Abstract

Welcome to the 21st year of the European Journal of Industrial Relations. The articles included in this issue provide excellent illustrations of the insights which can be gained from cross-national comparative analysis, one of the Journal’s enduring commitments.
Valeria Pulignano and Maarten Keune advance the debate on the contested meanings and implications of flexicurity by shifting the focus from national labour markets to company-level processes. They examine the interaction between employment flexibility and employment security in multinational company subsidiaries in four European countries. The diversity of outcomes within each country indicates the limits of purely national institutional determinants. In part, the differences reflect distinctive product markets, in part also the micropolitics of workplace-level actors.
Wim van Oorschot and Heejung Chung also engage with the issue of flexicurity. In this case, the concern is with ‘dual insecurity’, the subjective perception of the (in)security of both employment and income, assessed from European Social Survey data covering 22 countries. While the national mix of social and labour market policies affects the outcomes, the most important influence on subjective (in)security appears to be the level of per capita GDP. The implication is that in an era of austerity, cutbacks in policy efforts such as lifelong learning and active labour market measures – which are designed to enhance security – will inevitably increase insecurity.
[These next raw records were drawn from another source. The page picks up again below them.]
-- ==== Sys2Proof/Machine/Vector.lean ====
section
/-! DEFINITION. The vector engine (R77 to R106): the results of each operation, its timing, its completion, and the delivery of
summary records. Sources are read and results formed at issue; the words are written at completion (DEDUCED, log 16). -/
namespace Sys2Proof.Machine

/-! ## Sources -/

/-- The elements of an operand in a format. -/
def elemsOf (code n : Nat) (ws : List Word) : List Num :=
  let l := wordsBytes ws
  (List.range n).map (fun i => decodeElem code (elemBits (codeWidth code) l i))

/-- The element an operand gives at each position, by its layout (R82). -/
def layOut (d : Desc) (r : Nat) (ws : List Word) : List Num :=
  let n := vecCount d
  let l := vecRow d
  match layoutOf r with
  | 4 => elemsOf (vecIn d) n ws
  | 5 => List.replicate n ((elemsOf (vecIn d) 1 ws).headD .nan)
  | 6 => let xs := elemsOf 10 (vecRows d) ws; (List.range n).map (fun i => xs.getD (i / l) .nan)
  | _ => let xs := elemsOf (vecIn d) l ws; (List.range n).map (fun i => xs.getD (i % l) .nan)

/-- The words of OPND1 to OPND3 as read, and the bank and policy in force (R44): what an operation computes from. -/
structure VecArgs where
  desc  : Desc
  one   : List Word := []
  two   : List Word := []
  three : List Word := []
  bank  : Bank := {}
deriving DecidableEq, Repr

/-- The rows of the dense source. -/
def VecArgs.rows (a : VecArgs) : List (List Num) :=
  chunks (vecRow a.desc) (vecRows a.desc) (elemsOf (vecIn a.desc) (vecCount a.desc) a.one)

/-- A float output of a list of exact values, in the descriptor's format. -/
def VecArgs.out (a : VecArgs) (vals : List Num) : VecOut := outNums (vecMX a.desc) (vecOutCode a.desc) vals

/-! ## Results -/

/-- A wide source as read; its header must show WPFMT and COUNT (R80, R86, R89). -/
def wideSource (d : Desc) (ws : List Word) : Except Status Wide :=
  match ws with
  | [] => .error .anchorMismatch
  | h :: t =>
    if headerFormat h = some (vecWp64 d) ∧ headerCount h = vecCount d then .ok (wideOf (vecWp64 d) h t) else .error .anchorMismatch

/-- What READOUT reads of an entry: its value, and whether it is overflowed (R44, R49). -/
def entryNum (anchor : Int) (x : AccEntry) : Num × Bool :=
  if x.special then (x.specialNum, false)
  else if x.overflowed then
    (match x.saturated with
      | none => .nan
      | some v => (Num.ofInt v 0).scale (anchor - 64), true)
  else ((Num.ofInt x.acc 0).scale (anchor - 64), false)

/-- The unit of a wide partial's element (R52, R53). -/
def wideUnit (wp64 : Bool) (anchor : Int) : Int := anchor - (if wp64 then 32 else 64)

/-- s_j · v + b_j, exact (R86, R98): an absent scale is 1, an absent bias +0. -/
def scaleBias (a : VecArgs) (vals : List Num) : List Num :=
  let n := vecCount a.desc
  let sc := if opnd a.desc 2 = 0 then List.replicate n (Num.fin false 1 0) else layOut a.desc (opnd a.desc 2) a.two
  let bi := if opnd a.desc 3 = 0 then List.replicate n (Num.fin false 0 0) else layOut a.desc (opnd a.desc 3) a.three
  (List.zipWith numMul sc vals).zipWith numAdd bi

/-- READOUT (R86). -/
def readoutOf (a : VecArgs) : Except Status VecOut :=
  if vecSrc a.desc then
    match wideSource a.desc a.one with
    | .error c => .error c
    | .ok x =>
      let o := a.out (scaleBias a (x.elems.map (fun v => v.scale (wideUnit x.wp64 x.anchor))))
      .ok { o with loss := x.loss }
  else
    let n := vecRow a.desc
    let xs := (List.range (vecCount a.desc)).map (fun i => a.bank.entry (cell (i / n) (i % n)))
    let es := xs.map (entryNum a.bank.anchor)
    let o := a.out (scaleBias a (es.map Prod.fst))
    .ok { o with loss := a.bank.loss, ovf := o.ovf || es.any Prod.snd, policy := es.any Prod.snd,
                 nan := o.nan || xs.any AccEntry.special }

/-- EXPORT (R88). -/
def exportOf (a : VecArgs) : Except Status VecOut :=
  let n := vecRow a.desc
  let r := a.bank.export (vecWp64 a.desc) (vecRows a.desc) n
  let o := outWide r.1 r.2
  .ok { o with nan := o.nan || r.1.nan || r.1.inf }

/-- WPADD (R89). -/
def wpaddOf (a : VecArgs) : Except Status VecOut :=
  match wideSource a.desc a.one, wideSource a.desc a.two with
  | .ok x, .ok y =>
    let rest : Except Status (List Wide) := if opnd a.desc 3 = 0 then .ok [y] else (match wideSource a.desc a.three with
      | .ok z => .ok [y, z]
      | .error c => .error c)
    match rest with
    | .error c => .error c
    | .ok l => if wideMatch x l then let r := wideAdd x l; .ok (outWide r.1 r.2) else .error .anchorMismatch
  | _, _ => .error .anchorMismatch

/-- CVT (R85): the sign of a zero is kept, as R85's rounding of a finite value keeps it (DEDUCED, log 89: R49's +0 is of entries). -/
def cvtOf (a : VecArgs) : Except Status VecOut := .ok (a.out (elemsOf (vecIn a.desc) (vecCount a.desc) a.one))

/-- An element-wise operation of two operands (R85). -/
def pairwiseOf (f : Num → Num → Num) (a : VecArgs) : Except Status VecOut :=
  .ok (a.out (List.zipWith f (elemsOf (vecIn a.desc) (vecCount a.desc) a.one) (layOut a.desc (opnd a.desc 2) a.two)))

/-- FMA: OPND1 × OPND2 + OPND3, never split (R85). -/
def fmaOf (a : VecArgs) : Except Status VecOut :=
  let xy := List.zipWith numMul (elemsOf (vecIn a.desc) (vecCount a.desc) a.one) (layOut a.desc (opnd a.desc 2) a.two)
  .ok (a.out (xy.zipWith numAdd (layOut a.desc (opnd a.desc 3) a.three)))

/-- TRANS: the FP32 value, then a further rounding where the output is narrower (R91). The truncations within the evaluation (R93, R94) set no LOSS
(R104; DEDUCED, log 89). -/
def transOf (f : Nat) (a : VecArgs) : Except Status VecOut :=
  let rs := (elemsOf (vecIn a.desc) (vecCount a.desc) a.one).map (transcend f)
  let o := a.out (rs.map (fun r => fmtFP32.decode r.code))
  .ok { o with ovf := o.ovf || rs.any Rounded.overflow }

/-- REDUCE SUM and SUMSQ (R90). -/
def sumOf (square : Bool) (a : VecArgs) : Except Status VecOut :=
  let rows := if square then a.rows.map (fun r => r.map (fun x => numMul x x)) else a.rows
  let wp64 := vecWpOut a.desc && vecWp64 a.desc
  let anchor := anchorOf a.desc
  let r := rowSums wp64 anchor rows
  if vecWpOut a.desc then .ok { outWide r.1 r.2 with loss := r.1.loss }
  else
    let o := a.out (r.1.elems.map (fun v => v.scale (wideUnit false anchor)))
    .ok { o with loss := r.1.loss, ovf := o.ovf || r.2, policy := r.2 }

/-- REDUCE MAX and MIN (R90). -/
def extremeOf (f : Num → Num → Num) (a : VecArgs) : Except Status VecOut :=
  .ok (a.out (a.rows.map (fun r => match r with
    | [] => .nan
    | x :: t => t.foldl f x)))

/-- REDUCE ARGMAX and ARGMIN (R90). -/
def argOf (before : Num → Num → Bool) (a : VecArgs) : Except Status VecOut := .ok (outU32 (a.rows.map (argExtreme before)))

/-- EXPSUM (R97): the values q, and the exact row sums of the FP32 values. -/
def expsumOf (a : VecArgs) : Except Status VecOut :=
  let ms := layOut a.desc (opnd a.desc 2) a.two
  let xs := elemsOf (vecIn a.desc) (vecCount a.desc) a.one
  let ds := List.zipWith (fun x m => fmtFP32.encode (numAdd x (Num.neg m))) xs ms
  let qs := ds.map (fun r => transcend 0 (fmtFP32.decode r.code))
  let vals := qs.map (fun r => fmtFP32.decode r.code)
  let s := rowSums (vecWp64 a.desc) (anchorOf a.desc) (chunks (vecRow a.desc) (vecRows a.desc) vals)
  let o := a.out vals
  let w := outWide s.1 s.2
  .ok { o with sums := w.dest, loss := w.loss, nan := o.nan || w.nan, policy := s.2,
               ovf := o.ovf || w.ovf || ds.any Rounded.overflow || qs.any Rounded.overflow }

/-- NORMSCALE: ((x − μ) · ρ) · g + b, exact until the last rounding (R98). -/
def normscaleOf (a : VecArgs) : Except Status VecOut :=
  let l := vecRow a.desc
  let st := elemsOf 10 (2 * vecRows a.desc) a.two
  let gb := if opnd a.desc 3 = 0 then List.replicate l (Num.fin false 1 0) ++ List.replicate l (Num.fin false 0 0)
    else elemsOf (vecIn a.desc) (2 * l) a.three
  let xs := elemsOf (vecIn a.desc) (vecCount a.desc) a.one
  .ok (a.out (xs.zipIdx.map (fun (x, i) =>
    let r := i / l
    let k := i % l
    numAdd (numMul (numMul (numAdd x (Num.neg (st.getD (2 * r) .nan))) (st.getD (2 * r + 1) .nan)) (gb.getD k .nan)) (gb.getD (l + k) .nan))))

/-- SAMPLE (R99). -/
def sampleOf (a : VecArgs) : Except Status VecOut :=
  let base := 64 * descBytes a.desc 56 2
  let th := elemsOf 10 (vecRows a.desc) a.three
  .ok (outPairs (a.rows.zipIdx.map (fun (zs, r) =>
    sampleRow base (a.two.getD r 0) (if opnd a.desc 3 = 0 then none else th[r]?) zs)))

/-- SAMPLE with MERGE (R101). -/
def mergeOf (a : VecArgs) : Except Status VecOut :=
  let l := wordsBytes a.one
  let ps := (List.range (vecCount a.desc)).map (fun i => (leAt l (8 * i) 4, fmtFP32.decode (leAt l (8 * i + 4) 4)))
  .ok (outPairs ((chunks (vecRow a.desc) (vecRows a.desc) ps).map mergeRow))

/-! ## Timing (R102) -/

/-- 16-bit mode (R77). -/
def shortMode (d : Desc) : Bool :=
  (opcode d == 0x24 || decide (0x28 ≤ opcode d ∧ opcode d ≤ 0x2D)) && decide (codeWidth (vecIn d) ≤ 16)
    && decide (codeWidth (vecOutCode d) ≤ 16) && layoutOf (opnd d 2) != 6 && layoutOf (opnd d 3) != 6

/-- Words that the operands written, or read, cover. -/
def useWords (d : Desc) (write : Bool) : Nat :=
  (((vecUses d).filter (fun u => u.write == write)).map Use.words).foldl (· + ·) 0

/-- Transcendental evaluations. -/
def evaluations (d : Desc) : Nat :=
  if opcode d = 0x30 ∨ opcode d = 0x32 then vecCount d else if opcode d = 0x38 ∧ vecMerge d = false then 2 * vecCount d else 0

/-- Busy cycles B (R102). -/
def vecBusy (d : Desc) : Nat :=
  max (max 1 (ceilDiv (vecCount d) (if shortMode d then 512 else 256)))
    (max (ceilDiv (useWords d false) 32) (max (ceilDiv (useWords d true) 16) (ceilDiv (evaluations d) 64)))

/-- P of an operation, and how many of its cycles are those that A1 adds (R102). -/
def vecLatency (d : Desc) : Nat × Nat :=
  match opcode d with
  | 0x33 => (14, 0)
  | 0x22 => (14, 0)
  | 0x20 => (16, 0)
  | 0x21 => (16, 0)
  | 0x31 => (24, 0)
  | 0x30 => (25, 1)
  | 0x32 => (35, 1)
  | 0x38 => if vecMerge d then (24, 0) else (56, 2)
  | _ => (12, 0)

/-- The profile of the running plan (R139). -/
def Part.profile (x : Part) : Nat :=
  match x.plan with
  | some pl => pl.profile
  | none => 1

/-- Whether the part runs at its own B0 figures: B0 under a B0 profile (R139, R140). -/
def atB0 (profile : Nat) : Bool := profile == 2 && Config.steppingB0

/-! ## Issue -/

/-- A destination that overlaps a source of the same handle at another offset (R83). -/
def overlapCauses (d : Desc) : List Status :=
  let us := vecUses d
  if us.any (fun u => u.write && us.any (fun v => !v.write && opHandle u.ref == opHandle v.ref && opOffset u.ref != opOffset v.ref
      && decide (opOffset u.ref < opOffset v.ref + v.words) && decide (opOffset v.ref < opOffset u.ref + u.words)))
  then [.bounds] else []

/-- The words of one operand among the uses read. -/
def wordsOf (us : List Use) (r : Nat) (ws : List Word) : List Word :=
  match us with
  | [] => []
  | u :: t => if u.ref = r then ws.take u.words else wordsOf t r (ws.drop u.words)

/-- The accumulator overflow policy of a partition: FAIL (R45). -/
def State.accFail (s : State) (p : Nat) : Bool := s.objNat (0x4000 + p) 0x0D == 0

/-- Put a computed vector operation in flight. -/
def State.launchVector (s : State) (p b : Nat) (d : Desc) (o : VecOut) : State :=
  let lat := vecLatency d
  let profile := (s.part p).profile
  let busy := vecBusy d
  let base := s.newOp p b 1 d (busy + lat.1 + (if atB0 profile then 0 else lat.2)) .plain
  let at_ := fun (i : Nat) (ws : List Word) => (s.opAddrs p (opnd d i) ws.length).zip ws
  let state := match readsBank d with
    | some k => ((s.block b).bank k).word
    | none => 0
  let record := if vecPost d then some (summaryRecord state (stamp d) (opcode d) b (userTag d) o) else none
  let op := { base with work := .vector (at_ 0 o.dest ++ at_ 3 o.sums) record, late := lat.2 != 0 && profile == 2 && !atB0 profile }
  let s := s.launch p b op
  s.setBlock b { s.block b with vectorFree := s.cyclesOf b + busy }

/-- Issue a vector descriptor that `want` accepts, its result being `f` of what it reads (R83, R87, R102, R103). A word that fails its check comes before
a header that does not match and an overflow, though R124's order has those first: they are known only from words read (DEDUCED, log 89). -/
def State.issueVector (s : State) (b : Nat) (want : Desc → Bool) (f : VecArgs → Except Status VecOut) : State :=
  s.issue b 1 want (fun _ _ d => overlapCauses d) (fun s p d =>
    let bank := (s.block b).bank (bankBit d)
    if (readsBank d).isSome && !bank.started then (s.readUnstarted p 1 b (bankBit d) 0).failDesc p .unwritten b 1 d
    else
      let us := (vecUses d).filter (fun u => !u.write)
      let r := readRun s.mem (us.flatMap (fun u => s.opAddrs p u.ref u.words))
      let s := s.mended0 r.mended
      let acc := if (readsBank d).isSome then s.flawRun (s.accFlaws b (bankBit d) (vecRows d) (vecRow d)) else ([], none)
      let s := if acc.1.isEmpty then s else s.count 0x9400 0x01 acc.1.length
      match r.failed, acc.2 with
      | some (a, c, sy), _ => (s.readFailed p 1 (a * 32) c sy).failDesc p c b 1 d
      | none, some (k, c, sy) => (s.readFailed p 1 k c sy).failDesc p c b 1 d
      | none, none =>
        match f { desc := d, one := wordsOf us (opnd d 1) r.words, two := wordsOf us (opnd d 2) r.words,
                  three := wordsOf us (opnd d 3) r.words, bank := bank } with
        | .error c => s.failDesc p c b 1 d
        | .ok o => if o.policy && s.accFail p then s.failDesc p .accOverflow b 1 d else s.launchVector p b d o)

def execReadout (b : Fin 256) (s : State) : Host.Outcome State Fault Refusal :=
  .next (s.issueVector b.val (fun d => opcode d == 0x20) readoutOf)
def execExportBank (b : Fin 256) (s : State) : Host.Outcome State Fault Refusal :=
  .next (s.issueVector b.val (fun d => opcode d == 0x21) exportOf)
def execWpadd (b : Fin 256) (s : State) : Host.Outcome State Fault Refusal :=
  .next (s.issueVector b.val (fun d => opcode d == 0x22) wpaddOf)
def execCvt (b : Fin 256) (s : State) : Host.Outcome State Fault Refusal :=
  .next (s.issueVector b.val (fun d => opcode d == 0x24) cvtOf)
def execAdd (b : Fin 256) (s : State) : Host.Outcome State Fault Refusal :=
  .next (s.issueVector b.val (fun d => opcode d == 0x28) (pairwiseOf numAdd))
def execSub (b : Fin 256) (s : State) : Host.Outcome State Fault Refusal :=
  .next (s.issueVector b.val (fun d => opcode d == 0x29) (pairwiseOf (fun x y => numAdd x y.neg)))
def execMul (b : Fin 256) (s : State) : Host.Outcome State Fault Refusal :=
  .next (s.issueVector b.val (fun d => opcode d == 0x2A) (pairwiseOf numMul))
def execFma (b : Fin 256) (s : State) : Host.Outcome State Fault Refusal :=
  .next (s.issueVector b.val (fun d => opcode d == 0x2B) fmaOf)
def execMax (b : Fin 256) (s : State) : Host.Outcome State Fault Refusal :=
  .next (s.issueVector b.val (fun d => opcode d == 0x2C) (pairwiseOf numMax))
def execMin (b : Fin 256) (s : State) : Host.Outcome State Fault Refusal :=
  .next (s.issueVector b.val (fun d => opcode d == 0x2D) (pairwiseOf numMin))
Christian Lhyne Ibsen is concerned to explain the dynamics of coordinated wage bargaining, focusing on Sweden and Denmark as critical cases. He uses experience in the two countries to test three different theories: rational choice, rationalist institutionalism and discursive institutionalism, each implying a different interaction of cooperation and coercion. An adequate explanation of the two cases, he argues, must take account of the non-cooperative character of bargaining coordination and the ways in which cooperation is itself conditioned by power relations.
The complex negotiation of potentially conflicting interests is also central to the article by Robert H. Kleinknecht. His concern is how employee participation through works councils and board-level representation affects companies’ financial performance, particularly in times of economic adversity. Using data from 726 firms listed in national stock exchanges in the majority of European countries, he concludes that strong employee representation is associated with lower financial performance in favourable economic conditions, but that the reverse is the case in periods of economic difficulty. The suggested explanation is that the ‘conservatism’ of employee representatives, by inhibiting high-risk policies, increases company resilience in the face of economic crisis.
The link between employee representation and economic performance is also a key theme of the article by Guy Vernon. More specifically, his concern is the relationship between national trade union structure, pay (in)equality and productivity growth. Using OECD data for 14 countries over 30 years, he finds a contrasting relationship between pay compression and economic performance according to the degree to which trade unions are ‘encompassing’ or more fragmented, and he suggests explanations for this pattern.
The year 2015 will see the first national election in Europe in which EU–imposed austerity is the central issue. The outcome will have important repercussions for all of us. By the time this issue is published, we will all know the likely trajectory of the European political economy in the coming years.